= Churchill's Secret =

2016 British drama television film

Churchill's Secret is a British drama television film first broadcast on ITV1 on 28 February 2016. The screenplay was written by Stewart Harcourt based on the book The Churchill Secret: KBO by Jonathan Smith. It stars Michael Gambon as Winston Churchill and Romola Garai as Millie Appleyard, his nurse. Production was supported by PBS, which screened the film as part of its Masterpiece anthology.

==Plot==
In summer 1953, some eighteen months after Churchill has become Prime Minister of the United Kingdom for a second time, he suffers a serious stroke. Although his illness is kept as secret as possible, when it is unclear whether he will recover, his political friends and foes begin to plot who will be his successor.
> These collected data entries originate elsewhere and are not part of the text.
/-- Class and order within the class of a unit's requests (R166, R167). -/
def unitReq (u : Nat) (word : Nat) (wr : Option (U64 × Bool)) (tag : ReqTag) : BankReq :=
  if u < 4 then ⟨1, false, u, word, wr, tag⟩
  else if u = 4 then ⟨4, false, 0, word, wr, tag⟩
  else if u = 5 then ⟨6, false, 0, word, wr, tag⟩
  else if u = 6 then ⟨0, false, 0, word, wr, tag⟩
  else if u = 7 then ⟨5, false, 0, word, wr, tag⟩
  else ⟨6, false, 1, word, wr, tag⟩

/-- Ask for up to `n` more words of a job: reads first, then writes whose cycle has come. -/
def Work.ask (j : Work) (u cycle n : Nat) : List BankReq × Work :=
  let r := j.reads.take n
  let w := if j.made && decide (j.since ≤ cycle) then j.writes.take (n - r.length) else []
  ((r.map fun e => unitReq u e.2 none (.work u j.order j.part e.1)) ++
      w.map fun e => unitReq u e.1 (some e.2) (.work u j.order j.part 0),
    { j with reads := j.reads.drop n, writes := j.writes.drop w.length })

/-- Ask for up to `n` words over the jobs of a unit, the oldest first. -/
def askAll (u cycle : Nat) : Nat → List Work → List BankReq × List Work
  | _, [] => ([], [])
  | n, j :: t =>
    let a := j.ask u cycle n
    let r := askAll u cycle (n - a.1.length) t
    (a.1 ++ r.1, a.2 :: r.2)

/-- Ask for words so that no more than `cap` of the unit's requests are out (R71, R177, R178, R210, R298). -/
def Scratchpad.askUnit (p : Scratchpad) (u cycle cap : Nat) : Scratchpad :=
  let a := askAll u cycle (cap - p.outstanding u) (p.jobs u)
  { p.setJobs u a.2 with waiting := p.waiting ++ a.1.map (Waiting.mk · 0) }

/-- Requests of the units and of the arrays in hand are given up: all but those of the router island's ingress, of the DMA
unit, of the digest unit and of the maintenance class (R86, R158). -/
def Scratchpad.giveUp (p : Scratchpad) : Scratchpad :=
  { p with
    waiting := p.waiting.filter fun w => match w.req.tag with
      | .feeder _ _ _ => false
      | .loader _ _ => false
      | .work u _ _ _ => decide (7 ≤ u)
      | _ => true,
    work := p.work.filter fun e => decide (7 ≤ e.1) }

/-- A word of an arriving flit asks for its bank in class 0x0, ingress before egress (R166, R167, R181, R213). -/
def Scratchpad.askIngress (p : Scratchpad) (l : List (Nat × U64 × Bool)) (done : Option Nat) : Scratchpad :=
  let n := l.length
  { p with waiting := p.waiting ++ l.zipIdx.map fun e =>
      ⟨⟨0, true, 0, e.1.1, some e.1.2, .ingress (if e.2 + 1 = n then done else none)⟩, 0⟩ }

def isIngress (w : Waiting) : Bool := match w.req.tag with
  | .ingress _ => true
  | _ => false

/-- Words of an arrived flit are still to be written: the next flits stay in the ingress buffer (R182, R214). -/
def Scratchpad.ingressBusy (p : Scratchpad) : Bool := p.waiting.any isIngress

/-- Words of arrived flits not yet written are dropped with the epoch they came under. -/
def Scratchpad.dropIngress (p : Scratchpad) : Scratchpad := { p with waiting := p.waiting.filter fun w => !isIngress w }

/-! ### Serving -/

/-- Hand a served word to the buffer it was read for (R55, R61). -/
def deliver (a : Arrays) (t : ReqTag) (w : U64 × Bool) : Arrays :=
  match t with
  | .feeder n vec idx =>
    { a with arr := mmod {} a.arr n fun x => { x with fetched := x.fetched ++ [⟨vec, idx, w.1, w.2⟩] } }
  | .loader row idx => { a with loadBuf := a.loadBuf ++ [⟨row, idx, w.1, w.2⟩] }
  | _ => a

/-- Hand a served word to the job it was read for. -/
def deliverJob (p : Scratchpad) (t : ReqTag) (w : U64 × Bool) : Scratchpad :=
  match t with
  | .work u o q i => p.modJob u o q fun j => { j with got := j.got ++ [(i, w.1, w.2)] }
  | _ => p

/-- A write-back: the corrected word, or the exact poison mark (R170 to R172). -/
def Scratchpad.writeBack (p : Scratchpad) (w : Nat) (poison : Bool) : Scratchpad :=
  { p with
    words := mmod {} p.words w (fun c => if poison then ⟨0, .poison⟩ else { c with chk := .good }),
    backs := p.backs.filter fun b => !(decide (b.1 = w) && decide (b.2.1 = poison)) }

/-- First valid block at or after a bank row (R175: invalid blocks are skipped). -/
def nextValid (p : Scratchpad) (row : Nat) : Option Nat := (p.valid.find? fun e => decide (row ≤ e.1) && e.2).map (·.1)

/-- A bank has finished a pass; all 128 together count one (R176). -/
def endPass (p : Scratchpad) (bank : Nat) : Scratchpad :=
  let e := mset false p.scrubEnd bank true
  let q := { p with scrubRow := mset 0 p.scrubRow bank 0 }
  if (List.range 128).all fun b => mget false e b then { q with scrubEnd := [], passes := p.passes + 1 }
  else { q with scrubEnd := e }

/-- A scrub read of a word has been made: the bank goes on behind it. -/
def scrubbed (p : Scratchpad) (w : Nat) : Scratchpad :=
  match nextValid p (bankRow w + 1) with
  | none => endPass p (bankOf w)
  | some n => { p with scrubRow := mset 0 p.scrubRow (bankOf w) n }

/-- Serve one request: a write-back, a whole-word write, or a read whose word goes to its unit. A DMA write that is `stale`
is discarded and counted (R301). -/
def serveReq (stale : BankReq → Bool) (k : Core) (r : BankReq) : Core × List ReadEvent :=
  match r.tag, r.wr with
  | .back p, _ => ((k.modLive fun l => l.serve r.cls 1).modPad fun q => q.writeBack r.word p, [])
  | _, some (d, p) =>
    (if stale r then k.modLive fun l => { l with staleWords := l.staleWords + 1 } else k.writeWord r.cls r.word d p, [])
  | .scrub, none =>
    let q := k.readWord r.cls r.word
    (q.2.1.modPad fun p => scrubbed p r.word, q.2.2)
  | _, none =>
    let q := k.readWord r.cls r.word
    ((q.2.1.modPad fun p => deliverJob { p with out := p.out ++ [(r, q.1.1, q.1.2)] } r.tag q.1).modArrays
      fun a => deliver a r.tag q.1, q.2.2)

/-- What the descriptor of a number serves, if it is in flight. -/
def dmaUse (s : State) (id : Nat) : Option DmaUse := (s.ring.dmas.find? fun d => decide (d.id = id)).map (·.use)

/-- Order number of the step instance a read serves, 0 where it serves none. -/
def reqOrder (s : State) (k : Core) (r : BankReq) : Nat :=
  match r.tag with
  | .other n => n
  | .work u o _ _ =>
    if u = 7 then
      match dmaUse s o with
      | some (.step _ n _ _) => n
      | _ => 0
    else if u < 7 then o else 0
  | .scrub => 0
  | _ => (k.arrays.job.map (·.1)).getD 0

/-- A read that serves no step: of the scrubber, of the copy of a bank, or of the digest unit, whose digest carries a poison flag of
its own (R460). -/
def serviceRead (s : State) (r : BankReq) : Bool :=
  match r.tag with
  | .scrub => true
  | .work u o _ _ => decide (u = 8) || (decide (u = 7) && (match dmaUse s o with
    | some (.step _ _ _ _) => false
    | some (.copyOut _) => false
    | _ => true))
  | _ => false

/-- Serve requests in order, gathering what the reads report: order number, whether the read serves no step, events. -/
def serveAll (s : State) (stale : BankReq → Bool) (k : Core) : List BankReq → Core × List (Nat × Bool × List ReadEvent)
  | [] => (k, [])
  | r :: t =>
    let x := serveReq stale k r
    let y := serveAll s stale x.1 t
    (y.1, if x.2.isEmpty then y.2 else (reqOrder s k r, serviceRead s r, x.2) :: y.2)

/-- What upsets of the cells have left in stored words of valid blocks (R170; log entry 9). -/
def upsetWords (p : Scratchpad) (ups : List (Nat × Check)) : Scratchpad :=
  { p with
    words := ups.foldl
      (fun m u => if p.blockValid u.1 then mmod {} m u.1 (fun c => { c with chk := u.2 }) else m) p.words }

/-- Queued write-backs as requests of the maintenance class. -/
def Scratchpad.backReqs (p : Scratchpad) : List Waiting :=
  p.backs.map fun b => ⟨⟨7, false, 1, b.1, some (0, b.2.1), .back b.2.1⟩, b.2.2⟩

/-- The event of an uncorrectable word that the scrubber or the digest unit has found (R172). -/
def scrubReport (s : State) (c : CoreId) (evs : List ReadEvent) : State :=
  evs.foldl
    (fun t e => match e with
      | .uncorrectable w => raise t 0x3221 (BitVec.ofNat 8 (c + 1)) 2 (BitVec.ofNat 8 (0x20 + hearthOf s c)) (BitVec.ofNat 64 (8 * w))
      | .poison _ => t) s

/-- A core's scratchpad has a clock: the core is on and its hearth not in a stop (R54, R190). -/
def padRuns (s : State) (c : CoreId) : Bool := decide ((s.core c).power = .on) && !(s.hearth (hearthOf s c)).frozen

/-- Serve one bank cycle: arbitration over the waiting requests, those given and the queued write-backs; losers are counted
and age (R167, R169). Answers the requests served. -/
def bankCycle (s : State) (c : CoreId) (stale : BankReq → Bool) (reqs : List BankReq) : State × List BankReq :=
  let k0 := s.core c
  let l := (k0.pad.waiting ++ reqs.map (Waiting.mk · 0) ++ k0.pad.backReqs).zipIdx
  let g := grantCycle (setting s 0x3230 1) k0.pad l
  let served := (l.filter fun e => g.won.contains e.2).map fun e => e.1.req
  let k1 := g.losses.foldl (fun k e => k.modLive fun v => v.lose e.1 e.2) k0
  let isBack (w : Waiting) : Bool := match w.req.tag with
    | .back _ => true
    | _ => false
  let k2 := k1.modPad fun p =>
    { p with
      out := [],
      waiting := (l.filter fun e => !g.won.contains e.2 && !isBack e.1).map fun e => { e.1 with age := e.1.age + 1 },
      backs := p.backs.map fun b => (b.1, b.2.1, b.2.2 + 1) }
  let r := serveAll s stale k2 served
  (r.2.foldl (fun t e => if e.2.1 then scrubReport t c e.2.2 else reportReads t c e.1 e.2.2) (s.modCore c fun _ => r.1), served)

/-! ### Write-backs and scrubbing -/

/-- A bank cycle of one bank for a request of the maintenance class: it is free when no other class waits for the bank (R167,
R175). -/
def bankFree (p : Scratchpad) (b : Nat) : Bool := !(p.waiting.any fun w => decide (bankOf w.req.word = b) && decide (w.req.cls ≠ 7))

/-- Serve the oldest queued write-back of a kind in a free cycle of its bank; where another class wants the bank it stays in
the queue for the arbitration of R167. -/
def writeBack (s : State) (c : CoreId) (poison : Bool) : State :=
  match (s.core c).pad.backs.find? fun b => decide (b.2.1 = poison) with
  | none => s
  | some b =>
    if bankFree (s.core c).pad (bankOf b.1) then
      s.modCore c fun k => (k.modLive fun l => l.serve 7 1).modPad fun p => p.writeBack b.1 poison
    else s

/-- CORRECTION_WRITE_BACK (R171). -/
def execCorrectionWriteBack (c : CoreId) (s : State) : Out := onCore s c (if padRuns s c then writeBack s c false else s)

/-- POISON_WRITE_BACK (R170, R172). -/
def execPoisonWriteBack (c : CoreId) (s : State) : Out := onCore s c (if padRuns s c then writeBack s c true else s)

/-- A scrub read of a bank waits already. -/
def scrubWaits (p : Scratchpad) (b : Nat) : Bool :=
  p.waiting.any fun w => decide (w.req.tag = .scrub) && decide (bankOf w.req.word = b)

/-- Scrub the next word of a bank in class 0x7: in a cycle of the bank that no other class wants, or else by a request that
waits for one. -/
def scrub (s : State) (c : CoreId) (bank : Nat) (upset : Check) : State :=
  let p := (s.core c).pad
  if scrubWaits p bank then s
  else
    match nextValid p (mget 0 p.scrubRow bank) with
    | none => s.modCore c fun k => k.modPad fun p => endPass p bank
    | some r =>
      let w := bankWord bank r
      let k := (s.core c).modPad fun p => if upset = .good then p else upsetWords p [(w, upset)]
      let q : BankReq := ⟨7, false, 0, w, none, .scrub⟩
      if bankFree p bank then
        let x := serveReq (fun _ => false) k q
        scrubReport (s.modCore c fun _ => x.1) c x.2
      else s.modCore c fun _ => k.modPad fun p => { p with waiting := p.waiting ++ [⟨q, 0⟩] }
His wife takes him to their country home, where he is nursed back to health by Nurse Millie Appleyard.

==Cast==

- Winston Churchill - Michael Gambon
- Clementine Churchill - Lindsay Duncan
- Millie Appleyard - Romola Garai
- Charles Wilson, 1st Baron Moran - Bill Paterson
- Diana Churchill - Tara Fitzgerald
- Sarah Churchill - Rachael Stirling
- Jock Colville - Patrick Kennedy
- Christopher Soames - Christian McKay
- Rab Butler - Chris Larkin
- Mary Soames - Daisy Lewis
- Max Aitken, 1st Baron Beaverbrook - Matthew Marsh
- William Berry, 1st Viscount Camrose - John Standing
- Brendan Bracken - James Wilby
- Anthony Eden - Alex Jennings
- Randolph Churchill - Matthew Macfadyen
- Rosie Hopper - Matilda Sturridge
- Alcide De Gasperi - Peter Brown
- Sgt Murray - Ian Mercer

==Production==
Gambon's casting was announced in May 2015. In June, it was announced that the actress Romola Garai had taken the role of Millie Appleyard.

Filming took place at West London Film Studios for various interior shots.